Reports of sexual abuse of tribal children in government and private ashramshalas are not a new phenomenon. Information obtained by social activists under the Right to Information (RTI) Act, 2005 indicates that during the period 2010-15, there were 684 unnatural deaths of tribal children reported in Maharashtra, a statistic that suggests that hundreds of children who protested sexual abuse have been eliminated by the state’s incorrigibly corrupt neta-babu-police nexus. Nevertheless, responding — or seeming to respond — to the demands and aspirations of Maharashtra’s tribal community is politically necessary, as they constitute almost 10 percent of the state’s population of 115 million.

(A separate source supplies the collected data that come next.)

-- ==== Sys2Proof/Laws/KeptTdReset.lean ====
section
/-!
SUPPORT. Laws/KeptTdReset.lean: what the operations of Machine/TdReset.lean keep (Laws/Kept.lean).
-/

namespace Sys2Proof.Machine

set_option linter.all false

variable {m : Mask} {z s : State}

theorem State.dropBridge_kept (hregs : m.regs) (hout : m.out) (htab : m.tab) (htxf : m.txf) (hfd : m.fd) (hcnt : m.cnt)
    (hbrg : m.brg) (hlif : m.lif) (h : Kept m z s) : Kept m z (State.dropBridge s) := by
  unfold State.dropBridge
  repeat' first
    | with_reducible assumption
    | intro _
    | subst x
    | (extract_lets +onlyGivenNames x; have hx : Kept m z x := ?_; clear_value x)
    | (extract_lets +onlyGivenNames x; have hx : Kept2 m z x := ?_; clear_value x)
    | (extract_lets +onlyGivenNames x; have hx : KeptO m z x := ?_; clear_value x)
    | (extract_lets +onlyGivenNames x; clear_value x)
    | (extract_lets +onlyGivenNames w; revert w; intro w0)
    | with_reducible apply kept_ite
    | with_reducible apply State.dropIngress_kept
    | with_reducible apply State.dropPkt_kept
    | with_reducible apply State.each_kept
    | with_reducible apply State.endTxn_kept
    | with_reducible apply State.uncharge_kept
    | with_reducible apply kept2_mk
    | with_reducible apply keptO_some
    | with_reducible apply keptO_none
    | with_reducible exact keptO2_get (by with_reducible assumption)
    | (with_reducible refine kept2_eq (by with_reducible assumption) ?_)
    | (with_reducible apply kept2_proj; first | with_reducible assumption | with_reducible apply kept2_foldl)
    | (with_reducible refine keptO_eq (by with_reducible assumption) ?_)
    | with_reducible apply kept_foldl
    | split
    | dsimp -zeta only
    | (with_reducible refine kept_mk rfl ?_ rfl rfl rfl rfl ?_ ?_ ?_ ?_ ?_ ?_ ?_ ?_ ?_ ?_ ?_ ?_ ?_ ?_ ?_ ?_ ?_ ?_ ?_ <;> first | with_reducible exact Or.inr rfl | exact Or.inl (by assumption) | with_reducible assumption | with_reducible exact keptO2_get (by with_reducible assumption) | (with_reducible refine kept2_eq (by with_reducible assumption) ?_) | (with_reducible refine keptO_eq (by with_reducible assumption) ?_) | with_reducible apply State.dropIngress_kept | with_reducible apply State.dropPkt_kept | with_reducible apply State.each_kept | with_reducible apply State.endTxn_kept | with_reducible apply State.uncharge_kept)

theorem State.dropScans_kept (hregs : m.regs) (hout : m.out) (hfd : m.fd) (hcnt : m.cnt) (hbrg : m.brg) (hlif : m.lif)
    (h : Kept m z s) : Kept m z (State.dropScans s) := by
  unfold State.dropScans
  repeat' first
    | with_reducible assumption
    | intro _
    | with_reducible apply State.bump_kept
    | with_reducible apply State.dropPkt_kept
    | with_reducible apply State.each_kept
    | split

theorem State.dropSnaps_kept (hregs : m.regs) (hhost : m.host) (hfab : m.fab) (h : Kept m z s) : Kept m z
    (State.dropSnaps s) := by
  unfold State.dropSnaps
  repeat' first
    | with_reducible assumption
    | intro _
    | subst x
    | (extract_lets +onlyGivenNames x; have hx : Kept m z x := ?_; clear_value x)
    | (extract_lets +onlyGivenNames x; clear_value x)
    | (extract_lets +onlyGivenNames w; revert w; intro w0)
    | with_reducible apply State.complete_kept
    | with_reducible apply State.each_kept
    | dsimp -zeta only

theorem State.dropRemotes_kept {a1} (hregs : m.regs) (hhost : m.host) (hfab : m.fab) (h : Kept m z s) : Kept m z
    (State.dropRemotes s a1) := by
  unfold State.dropRemotes
  repeat' first
    | with_reducible assumption
    | intro _
    | subst x
    | (extract_lets +onlyGivenNames x; have hx : Kept m z x := ?_; clear_value x)
    | (extract_lets +onlyGivenNames x; have hx : Kept2 m z x := ?_; clear_value x)
    | (extract_lets +onlyGivenNames x; have hx : KeptO m z x := ?_; clear_value x)
    | (extract_lets +onlyGivenNames x; clear_value x)
    | (extract_lets +onlyGivenNames w; revert w; intro w0)
    | with_reducible apply kept_ite
    | with_reducible apply State.complete_kept
    | with_reducible apply State.each_kept
    | with_reducible apply kept2_mk
    | with_reducible apply keptO_some
    | with_reducible apply keptO_none
    | with_reducible exact keptO2_get (by with_reducible assumption)
    | (with_reducible refine kept2_eq (by with_reducible assumption) ?_)
    | (with_reducible apply kept2_proj; first | with_reducible assumption | with_reducible apply kept2_foldl)
    | (with_reducible refine keptO_eq (by with_reducible assumption) ?_)
    | with_reducible apply kept_foldl
    | split
    | dsimp -zeta only
    | (with_reducible refine kept_mk rfl ?_ rfl rfl rfl rfl ?_ ?_ ?_ ?_ ?_ ?_ ?_ ?_ ?_ ?_ ?_ ?_ ?_ ?_ ?_ ?_ ?_ ?_ ?_ <;> first | with_reducible exact Or.inr rfl | exact Or.inl (by assumption) | with_reducible assumption | with_reducible exact keptO2_get (by with_reducible assumption) | (with_reducible refine kept2_eq (by with_reducible assumption) ?_) | (with_reducible refine keptO_eq (by with_reducible assumption) ?_) | with_reducible apply State.complete_kept | with_reducible apply State.each_kept)

theorem State.endRequests_kept (hregs : m.regs) (hout : m.out) (hsched : m.sched) (hhost : m.host) (hrecipe : m.recipe)
    (htab : m.tab) (htxf : m.txf) (htxns : m.txns) (hfd : m.fd) (hcnt : m.cnt) (hbrg : m.brg) (hbuf : m.buf) (hlif :
    m.lif) (hmem : m.mem) (hfab : m.fab) (h : Kept m z s) : Kept m z (State.endRequests s) := by
  unfold State.endRequests
  repeat' first
    | with_reducible assumption
    | intro _
    | subst x
    | (extract_lets +onlyGivenNames x; have hx : Kept m z x := ?_; clear_value x)
    | (extract_lets +onlyGivenNames x; clear_value x)
    | (extract_lets +onlyGivenNames w; revert w; intro w0)
    | with_reducible apply State.abortAllTxns_kept
    | with_reducible apply State.dropBridge_kept
    | with_reducible apply State.dropRemotes_kept
    | with_reducible apply State.dropScans_kept
    | with_reducible apply State.dropSnaps_kept
    | with_reducible apply State.each_kept
    | with_reducible apply State.loadFails_kept
    | with_reducible apply State.withdrawWhere_kept
    | dsimp -zeta only

theorem State.loseTd_kept (hsvc : m.svc) (htab : m.tab) (hcnt : m.cnt) (hbuf : m.buf) (hmem : m.mem) (hfab : m.fab) (h
    : Kept m z s) : Kept m z (State.loseTd s) :=
  kept_mk rfl h rfl rfl rfl rfl (.inr rfl) (.inr rfl) (.inr rfl) (.inr rfl) (.inr rfl) (.inl hsvc) (.inr rfl) (.inr rfl) (.inr rfl) (.inl htab)
    (.inr rfl) (.inr rfl) (.inr rfl) (.inl hcnt) (.inr rfl) (.inl hbuf) (.inr rfl) (.inl hmem) (.inl hfab)

theorem State.endCharges_kept (hregs : m.regs) (hout : m.out) (hlif : m.lif) (h : Kept m z s) : Kept m z
    (State.endCharges s) := by
  unfold State.endCharges
  repeat' first
    | with_reducible assumption
    | intro _
    | with_reducible apply State.each_kept
    | with_reducible apply State.uncharge_kept

theorem State.resetTdRegs_kept (hregs : m.regs) (h : Kept m z s) : Kept m z (State.resetTdRegs s) := by
  unfold State.resetTdRegs
  repeat' first
    | with_reducible assumption
    | intro _
    | with_reducible apply State.resetRegs_kept

theorem State.tdReset_kept {a1} (hregs : m.regs) (hout : m.out) (hsched : m.sched) (hhost : m.host) (hsvc : m.svc)
    (hrecipe : m.recipe) (htab : m.tab) (htxf : m.txf) (htxns : m.txns) (hfd : m.fd) (hcnt : m.cnt) (hbrg : m.brg)
    (hbuf : m.buf) (hlif : m.lif) (hmem : m.mem) (hfab : m.fab) (h : Kept m z s) : Kept m z (State.tdReset s a1) := by
  unfold State.tdReset
  repeat' first
    | with_reducible assumption
    | intro _
    | subst x
    | (extract_lets +onlyGivenNames x; have hx : Kept m z x := ?_; clear_value x)
    | (extract_lets +onlyGivenNames x; clear_value x)
    | (extract_lets +onlyGivenNames w; revert w; intro w0)
    | with_reducible apply kept_ite
    | with_reducible apply State.applyRoles_kept
    | with_reducible apply State.bump_kept
    | with_reducible apply State.endCharges_kept
    | with_reducible apply State.endRequests_kept
    | with_reducible apply State.eventOn_kept
    | with_reducible apply State.fwSync_kept
    | with_reducible apply State.loseTd_kept
    | with_reducible apply State.onlyIf_kept
    | with_reducible apply State.resetTdRegs_kept
    | with_reducible apply State.schedCounts_kept
    | with_reducible apply State.showGroups_kept
    | with_reducible apply State.svcUpdate_kept
    | with_reducible apply State.wr_kept
    | split
    | dsimp -zeta only

theorem execTdResetRequest_kept {a0 a1 a2} (hregs : m.regs) (hout : m.out) (hsched : m.sched) (hhost : m.host) (hsvc :
    m.svc) (hrecipe : m.recipe) (htab : m.tab) (htxf : m.txf) (htxns : m.txns) (hfd : m.fd) (hcnt : m.cnt) (hbrg :
    m.brg) (hbuf : m.buf) (hlif : m.lif) (hmem : m.mem) (hfab : m.fab) (h : Kept m z s) : KeptX m z (execTdResetRequest
    a0 a1 a2 s) := by
  unfold execTdResetRequest
  repeat' first
    | with_reducible assumption
    | intro _
    | with_reducible apply kept_ite
    | with_reducible apply State.hostWrite_kept
    | with_reducible apply State.lateErr_kept
    | with_reducible apply State.tdReset_kept
    | with_reducible apply keptX_ok
    | split

theorem execI2cTdResetRequest_kept {a0} (hregs : m.regs) (hout : m.out) (hsched : m.sched) (hhost : m.host) (hsvc :
    m.svc) (hrecipe : m.recipe) (htab : m.tab) (htxf : m.txf) (htxns : m.txns) (hfd : m.fd) (hcnt : m.cnt) (hbrg :
    m.brg) (hbuf : m.buf) (hlif : m.lif) (hmem : m.mem) (hfab : m.fab) (h : Kept m z s) : KeptX m z
    (execI2cTdResetRequest a0 s) := by
  unfold execI2cTdResetRequest
  repeat' first
    | with_reducible assumption
    | intro _
    | with_reducible apply kept_ite
    | with_reducible apply State.tdReset_kept
    | with_reducible apply keptX_ok
    | split

theorem execTdHeartbeat_kept (hsvc : m.svc) (h : Kept m z s) : KeptX m z (execTdHeartbeat s) := by
  unfold execTdHeartbeat
  repeat' first
    | with_reducible assumption
    | intro _
    | subst x
    | (extract_lets +onlyGivenNames x; have hx : Kept m z x := ?_; clear_value x)
    | (extract_lets +onlyGivenNames x; have hx : Kept2 m z x := ?_; clear_value x)
    | (extract_lets +onlyGivenNames x; have hx : KeptO m z x := ?_; clear_value x)
    | (extract_lets +onlyGivenNames x; clear_value x)
    | (extract_lets +onlyGivenNames w; revert w; intro w0)
    | with_reducible apply kept_ite
    | with_reducible apply keptX_ok
    | with_reducible apply kept2_mk
    | with_reducible apply keptO_some
    | with_reducible apply keptO_none
    | with_reducible exact keptO2_get (by with_reducible assumption)
    | (with_reducible refine kept2_eq (by with_reducible assumption) ?_)
    | (with_reducible apply kept2_proj; first | with_reducible assumption | with_reducible apply kept2_foldl)
    | (with_reducible refine keptO_eq (by with_reducible assumption) ?_)
    | with_reducible apply kept_foldl
    | split
    | dsimp -zeta only
    | (with_reducible refine kept_mk rfl ?_ rfl rfl rfl rfl ?_ ?_ ?_ ?_ ?_ ?_ ?_ ?_ ?_ ?_ ?_ ?_ ?_ ?_ ?_ ?_ ?_ ?_ ?_ <;> first | with_reducible exact Or.inr rfl | exact Or.inl (by assumption) | with_reducible assumption | with_reducible exact keptO2_get (by with_reducible assumption) | (with_reducible refine kept2_eq (by with_reducible assumption) ?_) | (with_reducible refine keptO_eq (by with_reducible assumption) ?_))

theorem execTdWatchdogExpire_kept (hregs : m.regs) (hout : m.out) (hsched : m.sched) (hhost : m.host) (hsvc : m.svc)
    (hrecipe : m.recipe) (htab : m.tab) (htxf : m.txf) (htxns : m.txns) (hfd : m.fd) (hcnt : m.cnt) (hbrg : m.brg)
    (hbuf : m.buf) (hlif : m.lif) (hmem : m.mem) (hfab : m.fab) (h : Kept m z s) : KeptX m z (execTdWatchdogExpire s)
    := by
  unfold execTdWatchdogExpire
  repeat' first
    | with_reducible assumption
    | intro _
    | with_reducible apply kept_ite
    | with_reducible apply State.tdReset_kept
    | with_reducible apply keptX_ok
    | split

theorem State.rewriteCopies_kept (hregs : m.regs) (hout : m.out) (hhost : m.host) (hfd : m.fd) (h : Kept m z s) : Kept
    m z (State.rewriteCopies s) := by
  unfold State.rewriteCopies
  repeat' first
    | with_reducible assumption
    | intro _
    | with_reducible apply kept_ite
    | with_reducible apply State.closeLog_kept
    | with_reducible apply State.each_kept
    | with_reducible apply State.markWord_kept
    | with_reducible apply State.retire_kept
    | split

theorem execTdRestartDone_kept (hregs : m.regs) (hout : m.out) (hturn : m.turn) (htime : m.time) (hsched : m.sched)
    (hhost : m.host) (hsvc : m.svc) (hrecipe : m.recipe) (htab : m.tab) (htxns : m.txns) (hfd : m.fd) (hcnt : m.cnt)
    (hbuf : m.buf) (hlif : m.lif) (hfab : m.fab) (h : Kept m z s) : KeptX m z (execTdRestartDone s) := by
  unfold execTdRestartDone
  repeat' first
    | with_reducible assumption
    | intro _
    | subst x
    | (extract_lets +onlyGivenNames x; have hx : Kept m z x := ?_; clear_value x)
    | (extract_lets +onlyGivenNames x; have hx : Kept2 m z x := ?_; clear_value x)
    | (extract_lets +onlyGivenNames x; have hx : KeptO m z x := ?_; clear_value x)
    | (extract_lets +onlyGivenNames x; clear_value x)
    | (extract_lets +onlyGivenNames w; revert w; intro w0)
    | with_reducible apply kept_ite
    | with_reducible apply State.bootLinks_kept
    | with_reducible apply State.onlyIf_kept
    | with_reducible apply State.releaseCore_kept
    | with_reducible apply State.rewriteCopies_kept
    | with_reducible apply State.wr_kept
    | with_reducible apply keptX_ok
    | with_reducible apply kept2_mk
    | with_reducible apply keptO_some
    | with_reducible apply keptO_none
    | with_reducible exact keptO2_get (by with_reducible assumption)
    | (with_reducible refine kept2_eq (by with_reducible assumption) ?_)
    | (with_reducible apply kept2_proj; first | with_reducible assumption | with_reducible apply kept2_foldl)
    | (with_reducible refine keptO_eq (by with_reducible assumption) ?_)
    | with_reducible apply kept_foldl
    | split
    | dsimp -zeta only
    | (with_reducible refine kept_mk rfl ?_ rfl rfl rfl rfl ?_ ?_ ?_ ?_ ?_ ?_ ?_ ?_ ?_ ?_ ?_ ?_ ?_ ?_ ?_ ?_ ?_ ?_ ?_ <;> first | with_reducible exact Or.inr rfl | exact Or.inl (by assumption) | with_reducible assumption | with_reducible exact keptO2_get (by with_reducible assumption) | (with_reducible refine kept2_eq (by with_reducible assumption) ?_) | (with_reducible refine keptO_eq (by with_reducible assumption) ?_) | with_reducible apply State.bootLinks_kept | with_reducible apply State.onlyIf_kept | with_reducible apply State.releaseCore_kept | with_reducible apply State.rewriteCopies_kept | with_reducible apply State.wr_kept)

end Sys2Proof.Machine
end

Typically, government response to the recurrent reports of gross mismanagement of tribal schools has been to constitute committees to investigate specific incidents. A 12-member committee chaired by Dr. Subhash Salunke, former director-general of health services, submitted a report highlighting abysmal conditions in government and private ashramshalas to the state’s governor in October 2016. The Salunke Committee’s report was endorsed by a committee of legislators whose report was tabled in the legislative assembly on April 6, 2017. However, these reports have disappeared into the murky warrens of the bureaucracy.

Across the country in every state of the Union government, schools from pre-primary anganwadis to higher secondaries are — as testified year after year by the Pratham Education Foundation’s elaborate Annual Status of Education Reports (ASER) — going from bad to worse. Yet because the neck-deep involvement of politicians and bureaucrats in dozens of rackets in public K-12 education, there’s little interest in radical reform of the rotten education system. The pathetic conditions and rampant abuse of children in Maharashtra’s private aided ashramshalas which were supposed to provide bottom-of-the-pyramid tribal households an alternative to government ashramshalas, is additional proof of the deep rot that has penetrated public education in contemporary India.